**Available data:**
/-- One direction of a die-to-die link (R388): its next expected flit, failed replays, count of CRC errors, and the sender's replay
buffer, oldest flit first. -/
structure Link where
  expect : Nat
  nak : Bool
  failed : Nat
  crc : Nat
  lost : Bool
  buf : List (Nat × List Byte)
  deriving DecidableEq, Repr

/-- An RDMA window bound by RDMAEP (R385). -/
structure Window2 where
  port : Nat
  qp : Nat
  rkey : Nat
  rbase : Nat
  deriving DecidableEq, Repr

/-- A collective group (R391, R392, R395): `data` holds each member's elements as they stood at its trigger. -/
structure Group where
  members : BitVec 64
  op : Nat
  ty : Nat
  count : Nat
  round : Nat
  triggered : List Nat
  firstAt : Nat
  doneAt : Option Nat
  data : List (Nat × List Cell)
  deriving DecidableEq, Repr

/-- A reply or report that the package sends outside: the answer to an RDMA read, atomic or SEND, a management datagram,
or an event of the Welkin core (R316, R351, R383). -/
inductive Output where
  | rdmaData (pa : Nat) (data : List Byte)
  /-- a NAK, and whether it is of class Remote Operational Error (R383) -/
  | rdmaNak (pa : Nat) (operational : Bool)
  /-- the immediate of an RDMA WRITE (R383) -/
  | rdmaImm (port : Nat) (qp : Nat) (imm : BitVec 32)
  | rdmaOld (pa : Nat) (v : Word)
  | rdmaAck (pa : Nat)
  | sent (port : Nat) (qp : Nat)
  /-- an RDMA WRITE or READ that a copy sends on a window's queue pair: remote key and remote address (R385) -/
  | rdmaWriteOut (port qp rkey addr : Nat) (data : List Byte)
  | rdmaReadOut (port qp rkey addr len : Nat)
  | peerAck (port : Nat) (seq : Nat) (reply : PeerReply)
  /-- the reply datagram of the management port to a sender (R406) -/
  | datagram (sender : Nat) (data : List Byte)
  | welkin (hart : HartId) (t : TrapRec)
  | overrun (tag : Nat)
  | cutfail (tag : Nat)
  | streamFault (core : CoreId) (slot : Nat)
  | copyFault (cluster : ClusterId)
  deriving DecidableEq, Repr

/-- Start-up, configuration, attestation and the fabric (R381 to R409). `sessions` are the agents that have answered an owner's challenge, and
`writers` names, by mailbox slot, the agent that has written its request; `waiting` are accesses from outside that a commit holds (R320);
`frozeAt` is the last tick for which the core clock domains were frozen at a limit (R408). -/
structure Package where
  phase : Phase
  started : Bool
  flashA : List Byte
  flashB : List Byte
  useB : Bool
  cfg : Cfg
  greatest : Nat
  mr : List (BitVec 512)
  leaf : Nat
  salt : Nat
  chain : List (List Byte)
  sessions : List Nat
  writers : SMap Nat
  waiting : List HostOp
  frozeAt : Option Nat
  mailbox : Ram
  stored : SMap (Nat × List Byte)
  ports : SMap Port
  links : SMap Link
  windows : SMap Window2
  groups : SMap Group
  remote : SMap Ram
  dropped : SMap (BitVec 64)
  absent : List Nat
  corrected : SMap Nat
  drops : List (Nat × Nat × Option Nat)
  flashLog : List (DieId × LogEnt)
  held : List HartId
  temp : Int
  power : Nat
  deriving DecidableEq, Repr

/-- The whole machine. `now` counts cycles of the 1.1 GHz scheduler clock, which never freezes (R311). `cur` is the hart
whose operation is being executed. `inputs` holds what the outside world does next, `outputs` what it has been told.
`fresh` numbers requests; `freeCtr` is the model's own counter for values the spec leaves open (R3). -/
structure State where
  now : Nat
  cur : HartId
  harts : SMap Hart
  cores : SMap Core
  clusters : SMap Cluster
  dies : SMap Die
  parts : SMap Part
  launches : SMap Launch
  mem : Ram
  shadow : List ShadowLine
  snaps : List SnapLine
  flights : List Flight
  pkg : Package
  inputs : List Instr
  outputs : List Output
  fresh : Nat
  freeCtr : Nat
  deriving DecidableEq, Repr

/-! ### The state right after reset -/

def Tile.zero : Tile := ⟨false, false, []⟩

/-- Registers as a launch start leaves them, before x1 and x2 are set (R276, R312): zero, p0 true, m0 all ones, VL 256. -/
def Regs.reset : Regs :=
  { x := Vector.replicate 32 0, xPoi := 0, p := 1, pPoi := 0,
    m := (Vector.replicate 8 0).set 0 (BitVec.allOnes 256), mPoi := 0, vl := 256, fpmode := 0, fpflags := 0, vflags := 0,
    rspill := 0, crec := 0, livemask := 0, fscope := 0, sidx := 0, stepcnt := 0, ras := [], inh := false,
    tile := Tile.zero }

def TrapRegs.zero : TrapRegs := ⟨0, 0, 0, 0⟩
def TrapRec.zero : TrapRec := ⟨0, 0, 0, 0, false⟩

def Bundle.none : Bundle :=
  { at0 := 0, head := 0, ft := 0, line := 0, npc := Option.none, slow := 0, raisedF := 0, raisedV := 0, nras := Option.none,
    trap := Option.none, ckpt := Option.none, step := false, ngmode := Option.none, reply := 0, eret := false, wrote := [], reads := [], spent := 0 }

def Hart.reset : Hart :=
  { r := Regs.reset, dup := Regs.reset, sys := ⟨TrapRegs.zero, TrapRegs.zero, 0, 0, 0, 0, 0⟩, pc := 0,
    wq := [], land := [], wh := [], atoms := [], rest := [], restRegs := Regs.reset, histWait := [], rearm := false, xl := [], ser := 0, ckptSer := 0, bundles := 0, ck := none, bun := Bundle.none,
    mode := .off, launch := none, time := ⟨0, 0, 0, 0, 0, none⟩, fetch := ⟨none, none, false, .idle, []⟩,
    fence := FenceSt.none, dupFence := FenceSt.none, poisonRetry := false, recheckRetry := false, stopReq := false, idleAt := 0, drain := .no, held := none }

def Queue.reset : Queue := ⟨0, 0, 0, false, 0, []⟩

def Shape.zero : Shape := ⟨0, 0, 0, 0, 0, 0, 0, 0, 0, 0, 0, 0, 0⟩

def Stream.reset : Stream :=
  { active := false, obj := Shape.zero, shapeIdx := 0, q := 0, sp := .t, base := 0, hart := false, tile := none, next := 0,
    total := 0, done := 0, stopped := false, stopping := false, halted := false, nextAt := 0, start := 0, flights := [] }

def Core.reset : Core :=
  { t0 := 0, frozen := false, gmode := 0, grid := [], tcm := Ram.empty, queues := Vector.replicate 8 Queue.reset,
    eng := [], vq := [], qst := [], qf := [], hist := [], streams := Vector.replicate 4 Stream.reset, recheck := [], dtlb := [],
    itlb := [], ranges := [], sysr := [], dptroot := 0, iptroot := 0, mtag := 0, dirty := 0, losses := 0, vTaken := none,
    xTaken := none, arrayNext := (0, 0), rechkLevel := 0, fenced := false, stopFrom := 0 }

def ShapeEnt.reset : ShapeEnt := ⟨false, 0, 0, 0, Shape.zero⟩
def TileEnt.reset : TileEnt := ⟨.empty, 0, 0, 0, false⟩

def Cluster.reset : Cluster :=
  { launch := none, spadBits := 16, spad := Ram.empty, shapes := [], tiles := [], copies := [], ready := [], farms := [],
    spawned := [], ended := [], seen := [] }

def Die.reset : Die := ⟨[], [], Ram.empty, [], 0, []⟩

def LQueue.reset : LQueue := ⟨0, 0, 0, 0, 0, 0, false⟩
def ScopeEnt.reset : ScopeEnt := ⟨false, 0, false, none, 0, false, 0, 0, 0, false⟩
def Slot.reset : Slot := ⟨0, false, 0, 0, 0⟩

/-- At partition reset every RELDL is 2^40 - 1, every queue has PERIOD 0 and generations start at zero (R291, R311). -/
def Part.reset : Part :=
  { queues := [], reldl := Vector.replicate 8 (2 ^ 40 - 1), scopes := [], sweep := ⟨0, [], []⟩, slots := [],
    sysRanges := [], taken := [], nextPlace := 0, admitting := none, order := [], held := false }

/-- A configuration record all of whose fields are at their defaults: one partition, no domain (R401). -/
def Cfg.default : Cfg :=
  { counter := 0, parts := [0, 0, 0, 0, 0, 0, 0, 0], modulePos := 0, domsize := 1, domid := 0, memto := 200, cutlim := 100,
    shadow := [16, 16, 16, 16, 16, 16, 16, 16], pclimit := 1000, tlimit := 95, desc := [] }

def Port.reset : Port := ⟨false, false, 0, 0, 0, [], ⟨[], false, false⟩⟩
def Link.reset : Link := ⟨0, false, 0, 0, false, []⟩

**Exercise:** Extract the lines of the preceding material that run from the line with "shadow : List ShadowLine" through the line with "r := Regs.reset, dup", inclusive, reproducing them exactly and adding nothing.

**Written response:**
  shadow : List ShadowLine
  snaps : List SnapLine
  flights : List Flight
  pkg : Package
  inputs : List Instr
  outputs : List Output
  fresh : Nat
  freeCtr : Nat
  deriving DecidableEq, Repr

/-! ### The state right after reset -/

def Tile.zero : Tile := ⟨false, false, []⟩

/-- Registers as a launch start leaves them, before x1 and x2 are set (R276, R312): zero, p0 true, m0 all ones, VL 256. -/
def Regs.reset : Regs :=
  { x := Vector.replicate 32 0, xPoi := 0, p := 1, pPoi := 0,
    m := (Vector.replicate 8 0).set 0 (BitVec.allOnes 256), mPoi := 0, vl := 256, fpmode := 0, fpflags := 0, vflags := 0,
    rspill := 0, crec := 0, livemask := 0, fscope := 0, sidx := 0, stepcnt := 0, ras := [], inh := false,
    tile := Tile.zero }

def TrapRegs.zero : TrapRegs := ⟨0, 0, 0, 0⟩
def TrapRec.zero : TrapRec := ⟨0, 0, 0, 0, false⟩

def Bundle.none : Bundle :=
  { at0 := 0, head := 0, ft := 0, line := 0, npc := Option.none, slow := 0, raisedF := 0, raisedV := 0, nras := Option.none,
    trap := Option.none, ckpt := Option.none, step := false, ngmode := Option.none, reply := 0, eret := false, wrote := [], reads := [], spent := 0 }

def Hart.reset : Hart :=
  { r := Regs.reset, dup := Regs.reset, sys := ⟨TrapRegs.zero, TrapRegs.zero, 0, 0, 0, 0, 0⟩, pc := 0,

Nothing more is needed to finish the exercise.